Around here we have two sheds a year...a major spring shed and a lighter fall shed.


----------



## Deber (Aug 23, 2011)

We just finished our fall shed too and only other Golden folks can understand the amount of hair is shed. Brush every day and pray it ends soon, but very normal. Spring shed is the big shed for our two when that thick, beautiful, winter coat comes out. I just don't let anyone come over until finished cause hair is everywhere no matter how much you clean.


----------



## JayBen (Aug 30, 2012)

I haven't noticed much extra shedding for the fall. I think she lost her whole coat right before summer and now she's growing it back in.


----------



## hennyozziejack (Oct 22, 2013)

So is it normal for my girl's tail to be looking a lot less fluffy?


----------



## Frankie's Mommy (May 27, 2013)

I have two 7 month golden boys and my house is full of hair everywhere u go no matter how many times I sweep there's hair! How long does this major shedding usually last? 


Sent from Petguide.com Free App


----------



## Cowtown (Sep 23, 2009)

Yep it's normal, get used to fluff balls all over the house pretty much year round.


----------



## Dallas Gold (Dec 22, 2007)

Our Yogi is also an October baby and this is his first big shed. I was surprised as well! Of course we bathed him yesterday and I think that caused more to shed. I vaccumed before the bath and I need to do so again now! Despite the shedding he still has a very thick coat. I like Deber's idea- no company until the shedding is complete.


----------



## Mr. Bojangles (Sep 15, 2011)

When Bentley had his first major shed in the spring, it was so bad that I took him to the vet to get his thyroid checked . 

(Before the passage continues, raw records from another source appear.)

/-- R255, `$3A` imp. -/
def execNopImp3A (s : State) : Result := .next (undocumented .imp 0x3A (nopAccess .imp) s)

/-- R255, `$3C` abx. -/
def execNopAbx3C (w : Word) (s : State) : Result :=
  .next (undocumented (.mem (.abx w)) 0x3C (nopAccess (.mem (.abx w))) s)

/-- R255, `$44` zp. -/
def execNopZp44 (d : Byte) (s : State) : Result :=
  .next (undocumented (.mem (.zp d)) 0x44 (nopAccess (.mem (.zp d))) s)

/-- R255, `$54` zpx. -/
def execNopZpx54 (d : Byte) (s : State) : Result :=
  .next (undocumented (.mem (.zpx d)) 0x54 (nopAccess (.mem (.zpx d))) s)

/-- R255, `$5A` imp. -/
def execNopImp5A (s : State) : Result := .next (undocumented .imp 0x5A (nopAccess .imp) s)

/-- R255, `$5C` abx. -/
def execNopAbx5C (w : Word) (s : State) : Result :=
  .next (undocumented (.mem (.abx w)) 0x5C (nopAccess (.mem (.abx w))) s)

/-- R255, `$64` zp. -/
def execNopZp64 (d : Byte) (s : State) : Result :=
  .next (undocumented (.mem (.zp d)) 0x64 (nopAccess (.mem (.zp d))) s)

/-- R255, `$74` zpx. -/
def execNopZpx74 (d : Byte) (s : State) : Result :=
  .next (undocumented (.mem (.zpx d)) 0x74 (nopAccess (.mem (.zpx d))) s)

/-- R255, `$7A` imp. -/
def execNopImp7A (s : State) : Result := .next (undocumented .imp 0x7A (nopAccess .imp) s)

/-- R255, `$7C` abx. -/
def execNopAbx7C (w : Word) (s : State) : Result :=
  .next (undocumented (.mem (.abx w)) 0x7C (nopAccess (.mem (.abx w))) s)

/-- R255, `$80` imm. -/
def execNopImm80 (_d : Byte) (s : State) : Result := .next (undocumented .imm 0x80 (nopAccess .imm) s)

/-- R255, `$82` imm. -/
def execNopImm82 (_d : Byte) (s : State) : Result := .next (undocumented .imm 0x82 (nopAccess .imm) s)

/-- R255, `$89` imm. -/
def execNopImm89 (_d : Byte) (s : State) : Result := .next (undocumented .imm 0x89 (nopAccess .imm) s)

/-- R255, `$C2` imm. -/
def execNopImmC2 (_d : Byte) (s : State) : Result := .next (undocumented .imm 0xC2 (nopAccess .imm) s)

/-- R255, `$D4` zpx. -/
def execNopZpxD4 (d : Byte) (s : State) : Result :=
  .next (undocumented (.mem (.zpx d)) 0xD4 (nopAccess (.mem (.zpx d))) s)

/-- R255, `$DA` imp. -/
def execNopImpDA (s : State) : Result := .next (undocumented .imp 0xDA (nopAccess .imp) s)

/-- R255, `$DC` abx. -/
def execNopAbxDC (w : Word) (s : State) : Result :=
  .next (undocumented (.mem (.abx w)) 0xDC (nopAccess (.mem (.abx w))) s)

/-- R255, `$E2` imm. -/
def execNopImmE2 (_d : Byte) (s : State) : Result := .next (undocumented .imm 0xE2 (nopAccess .imm) s)

/-- R255, `$F4` zpx. -/
def execNopZpxF4 (d : Byte) (s : State) : Result :=
  .next (undocumented (.mem (.zpx d)) 0xF4 (nopAccess (.mem (.zpx d))) s)

/-- R255, `$FA` imp. -/
def execNopImpFA (s : State) : Result := .next (undocumented .imp 0xFA (nopAccess .imp) s)

/-- R255, `$FC` abx. -/
def execNopAbxFC (w : Word) (s : State) : Result :=
  .next (undocumented (.mem (.abx w)) 0xFC (nopAccess (.mem (.abx w))) s)

/-- R242, `$23` izx. -/
def execRlaIzx (d : Byte) (s : State) : Result := .next (undocumented (.mem (.izx d)) 0x23 (opRla (.izx d)) s)

/-- R242, `$27` zp. -/
def execRlaZp (d : Byte) (s : State) : Result := .next (undocumented (.mem (.zp d)) 0x27 (opRla (.zp d)) s)

/-- R242, `$2F` abs. -/
def execRlaAbs (w : Word) (s : State) : Result := .next (undocumented (.mem (.abs w)) 0x2F (opRla (.abs w)) s)

/-- R242, `$33` izy. -/
def execRlaIzy (d : Byte) (s : State) : Result := .next (undocumented (.mem (.izy d)) 0x33 (opRla (.izy d)) s)

/-- R242, `$37` zpx. -/
def execRlaZpx (d : Byte) (s : State) : Result := .next (undocumented (.mem (.zpx d)) 0x37 (opRla (.zpx d)) s)

/-- R242, `$3B` aby. -/
def execRlaAby (w : Word) (s : State) : Result := .next (undocumented (.mem (.aby w)) 0x3B (opRla (.aby w)) s)

/-- R242, `$3F` abx. -/
def execRlaAbx (w : Word) (s : State) : Result := .next (undocumented (.mem (.abx w)) 0x3F (opRla (.abx w)) s)

/-- R244, `$63` izx. -/
def execRraIzx (d : Byte) (s : State) : Result := .next (undocumented (.mem (.izx d)) 0x63 (opRra (.izx d)) s)

/-- R244, `$67` zp. -/
def execRraZp (d : Byte) (s : State) : Result := .next (undocumented (.mem (.zp d)) 0x67 (opRra (.zp d)) s)

/-- R244, `$6F` abs. -/
def execRraAbs (w : Word) (s : State) : Result := .next (undocumented (.mem (.abs w)) 0x6F (opRra (.abs w)) s)

/-- R244, `$73` izy. -/
def execRraIzy (d : Byte) (s : State) : Result := .next (undocumented (.mem (.izy d)) 0x73 (opRra (.izy d)) s)

/-- R244, `$77` zpx. -/
def execRraZpx (d : Byte) (s : State) : Result := .next (undocumented (.mem (.zpx d)) 0x77 (opRra (.zpx d)) s)

/-- R244, `$7B` aby. -/
def execRraAby (w : Word) (s : State) : Result := .next (undocumented (.mem (.aby w)) 0x7B (opRra (.aby w)) s)

/-- R244, `$7F` abx. -/
def execRraAbx (w : Word) (s : State) : Result := .next (undocumented (.mem (.abx w)) 0x7F (opRra (.abx w)) s)

/-- R245, `$83` izx. -/
def execSaxIzx (d : Byte) (s : State) : Result := .next (undocumented (.mem (.izx d)) 0x83 (opSax (.izx d)) s)

/-- R245, `$87` zp. -/
def execSaxZp (d : Byte) (s : State) : Result := .next (undocumented (.mem (.zp d)) 0x87 (opSax (.zp d)) s)

/-- R245, `$8F` abs. -/
def execSaxAbs (w : Word) (s : State) : Result := .next (undocumented (.mem (.abs w)) 0x8F (opSax (.abs w)) s)

/-- R245, `$97` zpy. -/
def execSaxZpy (d : Byte) (s : State) : Result := .next (undocumented (.mem (.zpy d)) 0x97 (opSax (.zpy d)) s)

/-- R253, `$EB` imm. -/
def execSbcImmEB (d : Byte) (s : State) : Result := .next (undocumented .imm 0xEB (opSbc (.imm d)) s)

/-- R252, `$CB` imm. -/
def execSbxImm (d : Byte) (s : State) : Result := .next (undocumented .imm 0xCB (opSbx d) s)

/-- R258, `$93` izy. -/
def execShaIzy (d : Byte) (s : State) : Result := .next (undocumented (.mem (.izy d)) 0x93 (opSha (.izy d)) s)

He was fine, and his coat came back beautiful and thick. He is starting another shed now and it doesn't seem as bad as before, but there is fur everywhere. I don't even try to keep up with it - it could be a full time job.


----------



## Wildkat80 (Mar 14, 2013)

Thank you everyone for your replies! It's nice to know that I was only being paranoid. Lol. His shedding is pretty close to normal levels again. Who knew an animal could lose SO MUCH hair and still have a full coat. He has been so happy now that the snow has come. 


Sent from Petguide.com Free App


----------